Reliance Industries, which operates India's largest refinery, reported quarterly income of 145.85 billion rupees, up 11.5 percent from 130.81 billion rupees a year earlier.

For the full year to March, Reliance reported a net profit of 51.6 billion rupees, up 26 percent from the preceding year.

Its shares had already lost 5.7 percent in 2004 through Wednesday's close, while the index had dropped two percent. The index lost a further two-thirds of a percent on Thursday.

GAS STATIONS, EXPLORATION

The company plans to set up 2,000 gas stations by March, to add retailing margins to its profit and reduce dependence on state-run firms that now own more than 99 percent of India's 20,000 gas stations.

Reliance, India's sole private refiner, has a licence to set up more than 5,800 gas stations.

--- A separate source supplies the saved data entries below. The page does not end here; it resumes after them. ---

/-- R416: BATCH_ACK arrives: the batch commits, or every unacknowledged batch from the SEQ named is sent again. -/
def State.batchAckIn (s : State) (n : Nat) : State :=
  if s.pair.role ≠ 1 then s
  else if n < 2 ^ 64 then (if s.pair.acked < n ∧ n ≤ s.pair.sent then s.ackBatches n else s)
  else
    let x := n - 2 ^ 64
    if x ≤ s.pair.acked ∨ s.pair.sent < x then s
    else
      let s := s.ackBatches (x - 1)
      forEach ((List.range (s.pair.sent + 1 - x)).map (fun k => x + k)) (fun k s => s.send (.mirror 2 k)) s

/-- R416 BATCH_ACK_RX -/
def execBatchAckRx (seq : Nat) (s : State) : Host.Outcome State Fault Refusal := .next (s.batchAckIn seq)

/-! ### Transport records (R417, R418) -/

/-- R418: the transport record of a queue. -/
def Qp.transport (q : Qp) : TransportRec :=
  { queue := q.cfg.queue, state := q.state, sqDoorbell := q.sqDoorbell, cqDoorbell := q.cqDoorbell, fetchIndex := q.fetchIndex,
    cqConfirmed := q.cqConfirmed, sendPsn := q.devicePsn, recvPsn := q.hostPsn }

/-- R418: TRANSPORT frames of up to 64 records. -/
def State.sendRecords : Nat → List TransportRec → State → State
  | 0, _, s => s
  | _ + 1, [], s => s
  | n + 1, r :: rs, s => State.sendRecords n (rs.drop 63) (s.send (.transport ((r :: rs).take 64)))

/-- R417: journal entries whose completion the host has acknowledged are dropped. -/
def State.pruneJournal (s : State) : State :=
  let landed (e : JEntry) : Bool :=
    match e.posted, s.qp? e.queue with
    | some p, some q => decide ((q.cqConfirmed - BitVec.ofNat 32 (p + 1)).toNat < 2 ^ 31)
    | some _, none => true
    | none, _ => false
  ((s.modPair (fun p => { p with journal := p.journal.filter (fun e => !landed e) })).journalWatermark).mirrorSend

/-- R418, R432: every 50 µs the active sends the records of changed queues, at most 1,024; a planned switch that is ready goes on. -/
def State.transportSend (s : State) : State :=
  if s.pair.role ≠ 1 ∨ s.pair.path = 0 then s
  else
    let now := s.pair.dirty.take 1024
    let recs := now.filterMap (fun n => (s.qp? n).map Qp.transport)
    let s := State.sendRecords 16 recs (s.modPair (fun p => { p with dirty := p.dirty.drop 1024 }))
    (s.pruneJournal).switchCas

/-- R418 TRANSPORT_SEND -/
def execTransportSend (s : State) : Host.Outcome State Fault Refusal := .next s.transportSend

/-- R417, R418: the standby keeps the latest record of a queue. Once every completion of what was fetched is confirmed, its journal
entries have landed. -/
def State.transportIn (s : State) (r : TransportRec) : State :=
  if s.pair.role ≠ 2 then s
  else
    let done (e : JEntry) : Bool := e.queue == r.queue && r.cqConfirmed == r.fetchIndex && decide ((r.fetchIndex - BitVec.ofNat 32 (e.idx + 1)).toNat < 2 ^ 31)
    s.modPair (fun p => { p with transport := insertBy (fun x => x.queue) r p.transport, journal := p.journal.filter (fun e => !done e) })

/-- R418 TRANSPORT_RX -/
def execTransportRx (r : TransportRec) (s : State) : Host.Outcome State Fault Refusal := .next (s.transportIn r)

/-! ### Page requests (R141, R419) -/

/-- R419: a page request is answered with an image this device holds. -/
def State.pageReq (s : State) (o : Obj) : State :=
  if s.pair.role = 0 then s
  else s.send (.pageData o (((s.obj? o).map (fun e => e.load == .loaded)).getD false))

/-- R419 PAGE_REQ_RX -/
def execPageReqRx (o : Obj) (s : State) : Host.Outcome State Fault Refusal := .next (s.pageReq o)

/-- R141: the peer's image arrives. One that matches is installed and written to the host again; otherwise the object is
unavailable. -/
def State.pageData (s : State) (o : Obj) (img : Bytes) : State :=
  match s.obj? o with
  | none => s
  | some e =>
    if e.load ≠ .fromPeer then s
    else match s.imageGood e img with
      | none => s.lose o
      | some plain =>
        let s := (((s.install o 0 img plain).placeFrame o).notice Reg.kstNotice 1).devEvent 3 0x0301 59 (objBytes o)
        match s.keys.persistQ, s.regionFor o with
        | some q, some r => s.issue q .write (r.base + frameOffset r o 0) r.rkey 65664 img
        | _, _ => s

/-- R141 PAGE_DATA_RX -/
def execPageDataRx (o : Obj) (image : Bytes) (s : State) : Host.Outcome State Fault Refusal := .next (s.pageData o image)

/-! ### Resync (R430, R431) -/

/-- R430: the items a resync brings, with the campaign as it stands on the active. -/
def resyncItems (r : Resync) : VaultItems :=
  { root := (r.root, r.epoch), gens := r.gens, campaign := r.campaign, hwms := r.hwms, stateful := r.stateful }

/-- R430: the vault takes the items; pages load again from the host. -/
def State.resyncVault (s : State) (r : Resync) : State :=
  let wrap (g : Nat × Bytes) : Nat × Bytes := (g.1, wrapGen s.guard.vaultKey g.1 g.2)
  let v := { s.vault with root0 := (r.root, r.epoch), root1 := ([], 0), gens := r.gens.map wrap, campaign := r.campaign, hwms := r.hwms,
                          stateful := r.stateful }
  { s with vault := v, keys := { s.keys with pages := [], objs := v.rootObjs }, ctxs := {} }

/-- R430: the queue records: queues the active does not have end; those it has are kept, or made anew, and wait for a takeover. -/
def State.resyncQueues (s : State) (qs : List QpRec) : State :=
  let has (n : Nat) : Bool := qs.any (fun r => r.queue == n)
  let gone := (s.qps.filter (fun q => q.mirrored && !has q.cfg.queue)).map (fun q => q.cfg.queue)
  let s := forEach gone (fun n s => s.enterError n 0) s
  let s : State := { s with qps := s.qps.filter (fun q => !(gone.contains q.cfg.queue && s.liveJobs q.cfg.queue == 0)) }
  let put (r : QpRec) (s : State) : State :=
    if (s.qp? r.queue).isSome then s.modQp r.queue (fun q => { q with cfg := r, resumed := false })
    else { s with qps := insertBy (fun q => q.cfg.queue) { (s.newQp r 0 (Config.freeNat s.free % 2 ^ 32)) with resumed := false } s.qps, free := s.free + 1 }
  forEach (qs.filter (fun r => r.queue ≠ 0)) put s

/-- R430: everything a resync brings is applied, and the device is IN_SYNC. -/
def State.resyncApply (s : State) (r : Resync) : State :=
  let cs := r.changes.filter (fun c => match c with | .pairing _ => false | .qpAdd .. => false | _ => true)
  let s := (s.resyncVault r).resyncQueues r.qps
  let s := forEach cs (fun c s => s.applyChange c) s
  let s := (s.mirrorSnapshot cs).mirrorTable cs
  let s := s.modPair (fun p => { p with sync := 2, applied := r.seq, journal := r.journal, failing := false })
  ({ s with commit := { s.commit with lastEpoch := some r.epoch } } : State).notice Reg.mirNotice 6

Founded by the late Dhirubhai Ambani in 1958 to trade synthetic yarn, Reliance Industries has grown into a fully integrated energy behemoth that is India's largest private-sector company by sales.

It became a virtual monopoly in the domestic petrochemicals sector after it acquired its main rival, state-run Indian Petrochemicals Corporation Ltd, over two years ago, while its 660,000 barrels-a-day refinery processes about a quarter of India's requirements.

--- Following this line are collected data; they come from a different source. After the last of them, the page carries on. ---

-- ==== Sys2Proof/Machine/Cards.lean ====
section
/-! DEFINITION. The card ports and the card commands (R471 to R486, R500), and the bootstrap record (R485). -/

namespace Sys2Proof.Machine

/-- A card port. -/
def State.card (s : State) (n : Nat) : CardPort := (s.io.ports.find? (fun p => p.num == n)).getD { num := n, state := 6 }

/-- Change one card port. -/
def State.modCard (s : State) (n : Nat) (f : CardPort → CardPort) : State :=
  { s with io := { s.io with ports := modWhere (fun p => p.num == n) f s.io.ports } }

/-- A field of a port's CFG register. -/
def State.cardCfg (s : State) (n hi lo : Nat) : Nat := s.fld (Reg.crdPort0Cfg + 4 * n) hi lo

/-- R493: a port becomes FAILED with a REASON, and is not driven. -/
def State.cardFailed (s : State) (n reason : Nat) : State :=
  (s.modCard n (fun p => { p with state := 5, reason := reason, power := false, step := 0 })).notice Reg.crdNotice 3

/-! ### Bringing a card into service (R472, R473) -/

/-- R472: CARD_DET has been low for 1 ms: the card is powered, and its reset released after 10 ms. -/
def State.cardDetect (s : State) (n : Nat) : State :=
  if (s.card n).state ≠ 0 ∨ s.power.mode = .vault then s
  else
    let s := s.advanceTo (s.clock.mono + 10 * 10 ^ 6)
    (s.modCard n (fun p => { num := p.num, state := 1, power := true })).notice Reg.crdNotice 0

/-- R472 CARD_DETECT -/
def execCardDetect (n : Nat) (s : State) : Host.Outcome State Fault Refusal := .next (s.cardDetect n)

/-- R472: a CMD1, sent every 10 ms. A card not ready 1 s after the first leaves its port FAILED with reason 1. -/
def State.cardPoll (s : State) (n : Nat) (ready : Bool) : State :=
  let p := s.card n
  if p.state ≠ 1 ∨ p.step ≠ 0 then s
  else
    let s := if p.polls = 0 then s else s.advanceTo (s.clock.mono + 10 * 10 ^ 6)
    let s := s.modCard n (fun p => { p with polls := p.polls + 1, trailing := 8, step := if ready then 1 else 0 })
    if !ready ∧ 100 ≤ p.polls then s.cardFailed n 1 else s

/-- R472 CARD_CMD1_POLL -/
def execCardCmd1Poll (n : Nat) (ready : Bool) (s : State) : Host.Outcome State Fault Refusal := .next (s.cardPoll n ready)

/-- R473: the widest run of passing taps: its first tap and length; of two as wide the lower. -/
def widestRun (ok : List Nat) : Nat × Nat :=
  let runAt (a : Nat) : Nat := ((List.range 64).map (· + a)).takeWhile (fun t => decide (t < 64) && ok.contains t) |>.length
  (List.range 64).foldl (fun (b : Nat × Nat) a => if b.2 < runAt a then (a, runAt a) else b) (0, 0)

/-- R473: the sampling tap, when the widest run has at least 8 taps. -/
def tunedTap (info : CardInfo) : Option Nat :=
  let r := widestRun info.okTaps
  if r.2 < 8 then none else some (r.1 + (r.2 - 1) / 2)

/-- R473: the choices tried in turn until one switches; the Bool is whether a step down was taken. -/
def stepDown (works : Nat → Bool) : List Nat → Option (Nat × Bool)
  | [] => none
  | c :: rest => if works c then some (c, false) else (stepDown works rest).map (fun r => (r.1, true))

/-- R472 step 6: the widths that MAX_WIDTH allows, the widest first. -/
def State.cardWidths (s : State) (n : Nat) : List Nat := [8, 4, 1].drop (2 - min 2 (s.cardCfg n 4 3))

/-- R471, R472 step 7: the modes that MAX_MODE, the port, its signalling and the width allow, the highest first. -/
def State.cardModes (s : State) (n width : Nat) : List Nat :=
  [2, 1, 0].filter (fun m => decide (m ≤ s.cardCfg n 2 1) && (m != 2 || (decide (n < 2) && s.cardCfg n 5 5 == 1 && width != 1)))

/-- R472 steps 6 to 8, R473: width, mode and tuning; a card that no choice of the table suits leaves its port FAILED. -/
def State.cardSwitch (s : State) (n : Nat) (info : CardInfo) : State :=
  match stepDown (fun w => info.okWidths.contains w) (s.cardWidths n) with
  | none => s.cardFailed n 3
  | some (w, fellW) =>
    let works (m : Nat) : Bool := info.okModes.contains m && (m != 2 || (tunedTap info).isSome)
    match stepDown works (s.cardModes n w) with
    | none => s.cardFailed n 3
    | some (m, fellM) =>
      let width := if w = 8 then 2 else if w = 4 then 1 else 0
      let tap := if m = 2 then (tunedTap info).getD 0 else 0
      let s := s.modCard n (fun p => { p with state := 2, reason := 0, mode := m, width := width, tap := tap, step := 0 })
      if fellW ∨ fellM then s.notice Reg.crdNotice 4 else s

/-- R472 steps 3 to 8, R500: a card that has reported ready is identified, selected, switched and tuned. `mv` is what the port's
card I/O supply reads. -/
def State.cardIdentify (s : State) (n : Nat) (info : CardInfo) (mv : Nat) : State :=
  let p := s.card n
  let v18 := s.cardCfg n 5 5 == 1
  if p.state ≠ 1 ∨ p.step ≠ 1 then s
  else if (v18 ∧ 2500 < mv) ∨ (!v18 ∧ mv < 2500) then s.cardFailed n 3
  else
    let s := s.modCard n (fun p => { p with card := some info, trailing := 8 })
    if info.byteMode then s.cardFailed n 2
    else if info.locked then s.modCard n (fun p => { p with state := 3, step := 0 })
    else s.cardSwitch n info

/-- R472 CARD_IDENTIFY -/
def execCardIdentify (n : Nat) (info : CardInfo) (mv : Nat) (s : State) : Host.Outcome State Fault Refusal :=
  .next (s.cardIdentify n info mv)

/-! ### A command on a port (R474, R475, R482) -/

/-- R476, R477, R479: the phases of a card command in order: 1 command, 2 data, 3 busy. -/
def cardPhases (op : Nat) : List Nat :=
  if op = Op.cardWrite then [1, 2, 3, 1, 1, 2, 3, 1, 1, 2]
  else if op = Op.cardLock ∨ op = Op.cardUnlock then [1, 1, 2, 3, 1]
  else if op = Op.cardForceErase then [1, 1, 2, 3]
  else [1, 2]

/-- R482: a command begins on a port. -/
def State.cardBegin (s : State) (n : Nat) (j : Job) (w : Option CardCopy) : State :=
  (s.modCard n (fun p => { p with state := 4, cmd := some j.id, cmdOp := j.desc.opcode, step := 0, phase := 1, retries := 0,
                                  copy := (w.map (fun c => c.copy)).getD 0, writing := w })).block j

/-- The port once its command has ended: in the state given, or OFF when it is no longer enabled. -/
def State.cardFree (s : State) (n st : Nat) : State :=
  let off := s.cardCfg n 0 0 = 0
  s.modCard n (fun p =>
    if off then { num := p.num, state := 6, card := p.card }
    else { p with cmd := none, cmdOp := 0, phase := 0, step := 0, copy := 0, writing := none, retries := 0, trailing := 8, state := st })

/-- R484: the claim of a KIND 3 write ends with it. -/
def State.cardClaimEnds (s : State) (p : CardPort) : State :=
  if (p.writing.map (fun w => w.kind)) = some 3 ∧ s.mgmt.claim = 2 then s.setClaim 0 none else s

/-- A card command completes. -/
def State.cardEnd (s : State) (n : Nat) (p : CardPort) (r : Result) (st : Nat) : State :=
  let s := (s.cardClaimEnds p).cardFree n st
  match p.cmd.bind (fun id => s.job? id) with
  | some j => s.done j r
  | none => s

/-- Put a copy on a port's card. -/
def CardPort.putCopy (p : CardPort) (w : CardCopy) : CardPort :=
  { p with card := p.card.map (fun c => { c with copies := c.copies.filter (fun x => x.copy ≠ w.copy) ++ [w] }) }

/-- R479, R486: what a write that stops before its end leaves in the copy it writes: what was there, until its payload begins;
the new copy or one that fails its checks, once the header is being written; else one that fails its checks. -/
def State.cardBroken (s : State) (n : Nat) (p : CardPort) : State :=
  match p.writing with
  | none => s
  | some w =>
    if p.step = 0 then s
    else
      let (b, s) := s.draw 1
      let whole : Bool := decide (4 < p.step) && (b.getD 0 0).getLsbD 0
      s.modCard n (fun x => x.putCopy { w with good := whole })

/-- R475: the command completes with CARD_FAULT. -/
def State.cardFault (s : State) (n : Nat) : State :=
  let p := s.card n
  let back := if p.cmdOp = Op.cardUnlock then 3 else 2
  (((s.cardBroken n p).notice Reg.crdNotice 5).cardEnd n p (fail Status.cardFault) back)

/-- R476: what a lock or an unlock that the card carried out leaves. -/
def State.cardLocked (s : State) (n : Nat) (p : CardPort) : State :=
  let lock : Bool := p.cmdOp == Op.cardLock
  let upd (x : CardPort) : CardPort :=
    { x with card := x.card.map (fun c => { c with locked := lock, hasPwd := if lock then true else c.hasPwd }) }
  let s := (s.modCard n upd).cardEnd n p {} (if lock then 3 else 2)
  match (s.card n).card, lock with
  | some c, false => if (s.card n).state = 2 then s.cardSwitch n c else s
  | _, _ => s

/-- R477: the erased card holds no copy and no password. -/
def State.cardErased (s : State) (n : Nat) (p : CardPort) : State :=
  let upd (x : CardPort) : CardPort := { x with card := x.card.map (fun c => { c with locked := false, hasPwd := false, copies := [] }) }
  let s := (s.modCard n upd).cardEnd n p {} 2
  match (s.card n).card with
  | some c => if (s.card n).state = 2 then s.cardSwitch n c else s
  | none => s

/-- R266, R482: a share of TO_GEN read back raises SHARES once for each distinct SHARE. -/
def State.shareSeen (s : State) (w : CardCopy) : State :=
  let c := s.vault.campaign
  let gens := (shareEntries w.payload).filter (fun e => byteAt 0 e == 2 && leAt 4 2 e == c.toGen)
  let new := ((gens.map (fun e => byteAt 1 e)).filter (fun k => !c.sharesSeen.contains k)).dedup
  if w.kind ≠ 1 ∨ c.state = 0 ∨ c.toGen = 0 ∨ c.toGen = c.fromGen then s
  else { s with vault := { s.vault with campaign := { c with sharesSeen := c.sharesSeen ++ new } } }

Reliance is set to become a key player in oil and gas exploration. In 2002, it discovered an estimated 14.5 trillion cubic feet (410.6 billion cubic metres) of gas, India's largest such find in decades.

In the longer term, it sees its gas exploration business contributing up to 10 percent of revenue.

Reliance Industries and other group companies together own a 51 percent stake in Reliance Energy Ltd, a leading private-sector utility that plans to build what it says will be the world's largest gas-fired power plant, with a capacity of 3,800 megawatts.

It made an aggressive entry into telecoms through Reliance Infocom, a 45 percent subsidiary, in December 2002.

The company, which provides mobile phone services based on CDMA (code division multiple access) technology, now has nearly 6.5 million customers and is neck and neck with GSM (global system for mobile communications) rival Bharti Tele-Ventures for the top slot in the booming sector.

Reliance expects to launch fixed-line and broadband services for the enterprise segment within a month.